The event, which usually attracts a number of presidential hopefuls beginning to launch their campaigns, featured only the other two candidates who have declared their candidacy, Haley, and biotech entrepreneur Vivek Ramaswamy. Among the major GOP figures mulling a bid, only former Secretary of State Mike Pompeo addressed the conference. Several of them skipped out on CPAC and instead appeared at a donor retreat in Palm Beach, Florida, hosted by the conservative group Club for Growth.
The absence of the other possible contenders did not escape Trump's notice. He posted on Truth Social Thursday, "The only reason certain 'candidates' won't be going to CPAC is because the crowds have no interest in anything they have to say. They've heard it all before, and don't want to hear it again."

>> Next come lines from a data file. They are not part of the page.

/-- Settles O52: the loads leave TXW with the words, and the WRITE then passes its checks. -/
theorem writewSendsItsFrame : Obligations.WritewSendsItsFrame := by
  intro s op ws h hlow hhigh hfit hq
  rw [expand_writew_toNat, expand_writes_toInt, or_self] at hq
  obtain ⟨t, hrun, ht, -, hholds⟩ := run_loads h hfit hq
  have htq : t.hostq = [issue (cmdWrite ws.length op)] := by rw [ht]
  have hcfg : t.cfg = s.cfg := by rw [ht]
  have hcalls : t.calls = s.calls := by rw [ht]
  have hbus : t.busaddr = s.busaddr := by rw [ht]
  have hvalid : t.cfg.Valid := hcfg ▸ h.cfgValid
  have hroom : ws.length ≤ t.cfg.maxTxWords := hcfg ▸ hfit
  have hstep := step_cmdWrite hlow hhigh hvalid hroom hholds htq
  refine ⟨_, (run_add_of_next hrun 1).trans (run_one_of_step hstep), rfl, ?_, ?_⟩
  · rw [sendFrame_calls, hcalls, hbus]
  · exact (sendFrame_txlen_toNat (s := { t with hostq := [] }) _ hvalid hroom).trans (frame_length _ ws)

end Sys2Proof.Machine
end

section
/-! The CRC as an algebra (40_crc.md R103 to R106): a bit-step is linear over exclusive-or and loses nothing, so the
CRC is affine in its two bytes and a bijection in each. -/

namespace Sys2Proof.Machine

/-! ### Bit-steps -/

theorem crcShift_eq_xor_ite (c : Byte) : crcShift c = c <<< 1 ^^^ if c.getLsbD 7 then crcPoly else 0 := by
  unfold crcShift
  split
  · rfl
  · exact BitVec.xor_zero.symm

theorem crcShift_xor (a b : Byte) : crcShift (a ^^^ b) = crcShift a ^^^ crcShift b := by
  have feedback (p q : Bool) : (if (p ^^ q) then crcPoly else 0) =
      (if p then crcPoly else 0) ^^^ if q then crcPoly else 0 := by
    cases p <;> cases q <;> rfl
  simp only [crcShift_eq_xor_ite, BitVec.shiftLeft_xor_distrib, BitVec.getLsbD_xor, feedback]
  ac_rfl

theorem eq_zero_of_crcShift_eq_zero : ∀ c : Byte, crcShift c = 0 → c = 0 := by decide

theorem crcShift_injective : Function.Injective crcShift := by
  intro a b h
  have hdiff : crcShift (a ^^^ b) = 0 := by rw [crcShift_xor, h]; exact BitVec.xor_self
  exact BitVec.xor_eq_zero_iff.1 (eq_zero_of_crcShift_eq_zero _ hdiff)

theorem crcShifts_xor (k : Nat) (a b : Byte) : crcShifts k (a ^^^ b) = crcShifts k a ^^^ crcShifts k b := by
  induction k generalizing a b with
  | zero => rfl
  | succ k ih => simp only [crcShifts, crcShift_xor, ih]

theorem crcShifts_injective (k : Nat) : Function.Injective (crcShifts k) := by
  induction k with
  | zero => exact Function.injective_id
  | succ k ih => exact ih.comp crcShift_injective

/-! ### Bytes -/

theorem crcByte_xor (c c' b b' : Byte) : crcByte (c ^^^ c') (b ^^^ b') = crcByte c b ^^^ crcByte c' b' := by
  rw [crcByte, crcByte, crcByte, ← crcShifts_xor]
  congr 1
  ac_rfl

theorem crcByte_bijective_byte (c : Byte) : Function.Bijective fun b => crcByte c b :=
  Finite.injective_iff_bijective.1 fun _ _ h => (BitVec.xor_right_inj c).1 (crcShifts_injective 8 h)

theorem crcByte_bijective_register (b : Byte) : Function.Bijective fun c => crcByte c b :=
  Finite.injective_iff_bijective.1 fun _ _ h => (BitVec.xor_left_inj b).1 (crcShifts_injective 8 h)

theorem crc8_bijective_second (b0 : Byte) : Function.Bijective fun b1 => crc8 b0 b1 :=
  crcByte_bijective_byte _

theorem crc8_bijective_first (b1 : Byte) : Function.Bijective fun b0 => crc8 b0 b1 :=
  (crcByte_bijective_register b1).comp (crcByte_bijective_byte crcInit)

/-- Flipped data bits change the CRC by an amount that does not depend on the data (40 R105). -/
theorem crc8_xor_flip (b0 b1 e0 e1 : Byte) :
    crc8 (b0 ^^^ e0) (b1 ^^^ e1) = crc8 b0 b1 ^^^ crcByte (crcByte 0#8 e0) e1 := by
  rw [crc8, crc8, ← crcByte_xor, ← crcByte_xor, BitVec.xor_zero]

/-- The initial value enters a sum of two CRCs twice and cancels, so a third brings it back (40 R106). -/
theorem crc8_xor (a0 a1 b0 b1 : Byte) :
    crc8 (a0 ^^^ b0) (a1 ^^^ b1) = crc8 a0 a1 ^^^ crc8 b0 b1 ^^^ crc8 0#8 0#8 := by
  simp only [crc8, ← crcByte_xor, BitVec.xor_self, BitVec.zero_xor, BitVec.xor_zero]
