/-- Areas 0xD and 0xE (spec/18 R603 to R610, spec/19 R632 to R636). -/
def famCapture : List Family := [
  ⟨0xD000, 1, 1, false, some 16, [bl .rw .a 1 1 0, rawv .rwn .a 2 2 2 0xFFFF, rawv .rwn .a 3 3 2 0,
    un .rwn .a 4 4 4 0 131072 0, un .rwn .a 5 5 4 1 1000000 1024, un .rwn .a 6 6 2 0 4096 64,
    un .rwn .a 7 7 1 0 1 0, bl .wo .a 8 9 0, un .rwn .c 10 10 1 0 1 0, un .rwn .c 11 11 1 0 31 0,
    un .rwn .a 12 12 2 1 10000 10, ro 13 13 1 0, ro 14 14 8 0, ro 15 16 4 0]⟩,
  ⟨0xD010, 32, 1, false, some 5, [rawv .rwn .a 1 1 2 0, un .rwn .a 2 2 1 0 6 0,
    un .rwn .a 3 3 2 1 65535 1, ro 4 4 1 0, ro 5 5 4 0]⟩,
  ⟨0xD040, 1, 1, false, some 81, [un .rwn .a 1 16 1 0 7 0, rawv .rwn .a 17 32 2 0,
    rawv .rwn .a 33 64 4 0, bm .rwn .a 65 80 1 0x73 0, bm .w1c .a 81 81 4 0x1FFFF 0]⟩,
  ⟨0xD041, 1, 1, false, some 8, [rawv .rwn .a 1 2 4 0, un .rwn .a 3 3 4 1 62500 625, bl .rwn .c 4 4 1,
    ro 5 5 1 0, dom .ro .never 6 7 16 16 16 0, bl .wo .a 8 8 0]⟩,
  ⟨0xD050, 1, 1, false, some 7, [ro 1 2 4 0, ro 3 3 4 0xFFFFFFFF, ro 4 6 4 0, bl .wo .a 7 7 0]⟩,
  ⟨0xD060, 1, 1, false, some 15, [con 1 4 163840, bm .w1c .a 2 2 1 0x16 1, ro 3 3 4 0,
    ro 4 4 4 163840, ro 5 15 4 0]⟩,
  ⟨0xD061, 1, 1, false, some 7, [ro 1 1 8 0, dom .ro .never 2 2 0 0 14336 0,
    un .rwn .a 3 3 2 1 1792 1024, bl .wo .a 4 6 0, ro 7 7 8 0]⟩,
  ⟨0xE000, 1, 1, false, some 2, [bl .wo .a 1 1 0, bl .wo .c 2 2 0]⟩,
  ⟨0xE001, 1, 1, false, some 9, [ro 1 3 1 0, ro 4 9 4 0]⟩,
  ⟨0xE002, 1, 1, false, some 2, [un .rw .a 1 1 4 0 65528 0, dom .rw .a 2 2 0 8 4096 0]⟩,
  ⟨0xE010, 1, 1, false, some 6, [dom .wo .all 1 1 0 256 131064 0, ro 2 2 1 0, ro 3 3 4 0, ro 4 4 1 0,
    ro 5 6 4 0]⟩,
  ⟨0xE011, 1, 1, false, some 5, [un .wo .all 1 1 1 1 2 0, ro 2 3 1 0, ro 4 4 4 0,
    un .rwn .a 5 5 2 10 60000 1000]⟩,
  ⟨0xE020, 1, 1, false, some 4, [dom .wo .a 1 1 12 12 12 0, bm .wo .a 2 2 1 0xF 0, ro 3 4 1 0]⟩,
  ⟨0xE021, 1, 1, false, some 16, [ro 1 2 1 0, ro 3 3 4 0, dom .ro .never 4 4 16 16 16 0,
    ro 5 6 1 0, ro 7 7 4 0, dom .ro .never 8 8 16 16 16 0, ro 9 10 1 0, ro 11 11 4 0,
    dom .ro .never 12 12 16 16 16 0, ro 13 14 1 0, ro 15 15 4 0, dom .ro .never 16 16 16 16 16 0]⟩]

/-- Every object family (spec/20 R648). -/
def families : List Family :=
  famCore ++ famEdge ++ famMeas ++ famLoop ++ famGuard ++ famFault ++ famCan ++ famCapture

/-- Whether the unit nibble of an area names repeated units (spec/20 R637); elsewhere it is part of the index. -/
def unitArea (area : Nat) : Bool :=
  area == 3 || area == 5 || area == 6 || area == 7 || area == 8 || area == 0xC

/-- The unit of an index, 0 where its area has none (spec/20 R637). -/
def unitOf (idx : Nat) : Nat := if unitArea (idx / 4096) then idx / 256 % 16 else 0

/-- The index with its unit cleared. -/
def baseOf (idx : Nat) : Nat := idx - 256 * unitOf idx

/-- The family that holds an index (spec/20 R640: none is STATUS 2). -/
def familyOf (idx : Nat) : Option Family :=
  families.find? fun f =>
    f.base ≤ baseOf idx && baseOf idx < f.base + f.count && unitOf idx < f.units

/-- The map row of a subindex of a family; subindex 0 of an array or record is its count (spec/00 R8, spec/20 R638). -/
def subOf (f : Family) (sub : Nat) : Option Sub :=
  match sub, f.cnt with
  | 0, some n => some (ro 0 0 1 n)
  | k, _ => f.subs.find? fun e => e.lo ≤ k && k ≤ e.hi

/-- Default classes of the event sources (spec/12 R404). -/
def classDefault (n : Nat) : Nat :=
  if n ≤ 41 || n = 78 then 2
  else if n = 42 || n = 79 || n = 88 || n = 127 then 3
  else if n = 117 || n = 126 then 4 else 0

The conference was filled with Trump allies and his former administration officials, both on the speaking lineup on the main stage, and in the numerous conservative media booths that line the hallways.
Before his keynote speech, Trump gave remarks to a private gathering at the conference with VIP donors and Republican figures, such as Lake, Rep. Marjorie Taylor Greene of Georgia and conservative commentator and lawyer Mark Levin.
From outside the room, he was heard saying he gets a subpoena "every time I fly over a blue state."
Greene, who has already announced she's backing Trump, took questions from reporters Friday during which she criticized or dismissed Trump's official and potential presidential primary opponents, such as Haley or Florida Gov. Ron DeSantis, who did not attend the conference.
"It's nice that they're running, but they're not going to win," Greene predicted when she was asked about the Republican politicians who opted not to attend the conference.
Though he hasn't announced an official 2024 campaign yet, DeSantis is considered Trump's biggest threat in a primary. Trump and his campaign have already gone on the attack against the Florida governor he endorsed in 2018, regularly referring to him as "Ron DeSanctimonious" and running Facebook ads showing a photo of DeSantis and Trump with the caption: "Pictured: An Apprentice Learning from the Master."
DeSantis has glossed over Trump's criticism, and in a recent Fox News interview pointed to Trump's 2018 support for him.
"Then I win a big victory and all of a sudden, you know, he had different opinions, and so you can take that for what it's worth," DeSantis told Fox News on Tuesday..
"I mean, he's obviously a big, big fish, but I get attacked all the time from every different angle and you either put points on the board or you don't. And so I just focus on delivering the wins. And I think we've done a pretty good job of following through on our promises," DeSantis added.
Haley, who spoke at CPAC on Friday and was greeted with chants of "Trump! Trump! Trump!" by his supporters as she was leaving the conference, took some shots at the former president during her remarks to the Club for Growth donor retreat on Saturday.
"The last two Republican presidents added more than $10 trillion to the national debt. Think about that. A third of our debt happened under just two Republicans," said Haley, who has argued she represents the generational change needed for the party. "If we nominate another big spender in 2024, we're going to lose."
Laura Thilman, a Republican voter from Arizona, said while "it's way too early" to pick a presidential primary candidate, she'd vote for Trump "if I had to vote today."